Он кивнул и, не ожидая утешения от взрослых, а сам желая их успокоить, сказал:
— Я не серьёзно болен, сестра обещала через два дня меня выписать.
Он не просил взять его из детского дома, так как знал, что матери тяжело живётся; не просил мать приехать к нему, так как знал, что она работает и не может потерять целый день на такую поездку; он не спросил, прислала ли ему мать в подарок сладенького, так как знал, что у неё нет ничего сладенького.
— Что же передать маме? — спросила Маруся.
— Скажите, что мне хорошо,— сурово сказал он.
Маруся, прощаясь с ним, погладила его по мягким волосам, по худому тёплому затылку.
— Тётя! — вдруг вскрикнул он.— Пусть мама возьмёт меня домой! — и его глаза наполнились слезами.— Тётя, скажите, я буду ей во всём помогать, и кушать буду совсем, совсем немножко, и в очередь ходить…

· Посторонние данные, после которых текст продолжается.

@[simp] theorem State.judgeBattery_frame (s : State) :
    s.judgeBattery.now = s.now ∧ s.judgeBattery.mfp = s.mfp ∧ s.judgeBattery.tgu = s.tgu ∧ s.judgeBattery.svp = s.svp ∧
    s.judgeBattery.free = s.free ∧ s.judgeBattery.inputs = s.inputs ∧ s.judgeBattery.pending = s.pending := by
  simp [State.judgeBattery]

@[simp] theorem State.watchLowVoltage_frame (s : State) :
    s.watchLowVoltage.now = s.now ∧ s.watchLowVoltage.mfp = s.mfp ∧ s.watchLowVoltage.ocu = s.ocu ∧
    s.watchLowVoltage.sqc = s.sqc ∧ s.watchLowVoltage.cdu = s.cdu ∧ s.watchLowVoltage.chc = s.chc ∧
    s.watchLowVoltage.pru = s.pru ∧ s.watchLowVoltage.tgu = s.tgu ∧ s.watchLowVoltage.rcs = s.rcs ∧
    s.watchLowVoltage.svp = s.svp ∧ s.watchLowVoltage.free = s.free ∧ s.watchLowVoltage.inputs = s.inputs ∧
    s.watchLowVoltage.pending = s.pending := by
  simp [State.watchLowVoltage]

@[simp] theorem State.watchTaper_frame (s : State) :
    s.watchTaper.now = s.now ∧ s.watchTaper.mfp = s.mfp ∧ s.watchTaper.ocu = s.ocu ∧ s.watchTaper.sqc = s.sqc ∧
    s.watchTaper.cdu = s.cdu ∧ s.watchTaper.chc = s.chc ∧ s.watchTaper.pru = s.pru ∧ s.watchTaper.tgu = s.tgu ∧
    s.watchTaper.rcs = s.rcs ∧ s.watchTaper.svp = s.svp ∧ s.watchTaper.free = s.free ∧ s.watchTaper.inputs = s.inputs ∧
    s.watchTaper.pending = s.pending := by
  simp [State.watchTaper]

@[simp] theorem State.deliverBattery_frame (s : State) (v : Nat) (i temperature : Int) :
    (s.deliverBattery v i temperature).now = s.now ∧ (s.deliverBattery v i temperature).mfp = s.mfp ∧
    (s.deliverBattery v i temperature).tgu = s.tgu ∧ (s.deliverBattery v i temperature).svp = s.svp ∧
    (s.deliverBattery v i temperature).free = s.free ∧ (s.deliverBattery v i temperature).inputs = s.inputs ∧
    (s.deliverBattery v i temperature).pending = s.pending := by
  simp [State.deliverBattery]

@[simp] theorem State.acReturns_frame (s : State) :
    s.acReturns.now = s.now ∧ s.acReturns.mfp = s.mfp ∧ s.acReturns.tgu = s.tgu ∧ s.acReturns.svp = s.svp ∧
    s.acReturns.free = s.free ∧ s.acReturns.inputs = s.inputs ∧ s.acReturns.pending = s.pending := by
  unfold State.acReturns
  split <;> simp

@[simp] theorem State.acGoes_frame (s : State) :
    s.acGoes.now = s.now ∧ s.acGoes.mfp = s.mfp ∧ s.acGoes.tgu = s.tgu ∧ s.acGoes.svp = s.svp ∧ s.acGoes.free = s.free ∧
    s.acGoes.inputs = s.inputs ∧ s.acGoes.pending = s.pending := by
  simp [State.acGoes]

@[simp] theorem State.setShutdown_frame (s : State) :
    s.setShutdown.now = s.now ∧ s.setShutdown.mfp = s.mfp ∧ s.setShutdown.ocu = s.ocu ∧ s.setShutdown.sqc = s.sqc ∧
    s.setShutdown.cdu = s.cdu ∧ s.setShutdown.tgu = s.tgu ∧ s.setShutdown.svp = s.svp ∧ s.setShutdown.free = s.free ∧
    s.setShutdown.inputs = s.inputs ∧ s.setShutdown.pending = s.pending := by
  simp [State.setShutdown]

@[simp] theorem State.releaseContactor_frame (s : State) :
    s.releaseContactor.now = s.now ∧ s.releaseContactor.mfp = s.mfp ∧ s.releaseContactor.ocu = s.ocu ∧
    s.releaseContactor.sqc = s.sqc ∧ s.releaseContactor.chc = s.chc ∧ s.releaseContactor.pru = s.pru ∧
    s.releaseContactor.tgu = s.tgu ∧ s.releaseContactor.rcs = s.rcs ∧ s.releaseContactor.svp = s.svp ∧
    s.releaseContactor.free = s.free ∧ s.releaseContactor.inputs = s.inputs ∧ s.releaseContactor.pending = s.pending := by
  simp [State.releaseContactor]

— Даю тебе честное слово, деточка, при первой возможности мама возьмёт тебя, поверь мне,— волнуясь, сказала она.
Токарева позвала её за перегородку, подвела к стоявшей у окна кровати: черноглазая молодая женщина в белом халате кормила с ложечки стриженного под машинку мальчика. Когда она подносила ложечку ко рту мальчика, её смуглая красивая рука обнажалась выше локтя.
— Это и есть Гриша Серпокрыл,— сказала Токарева.
Маруся посмотрела на мальчика, он был некрасив, с большими мясистыми ушами, с шишковатым черепом, с синевато-серыми губами. Он с усилием, покорно заглатывал кашу, комок судорожно перекатывался у него в горле. Болезненно неестественным казалось несоответствие между его серой, бледной кожей и блестящими, горячими глазами. Такие лихорадочные глаза бывают у раненых.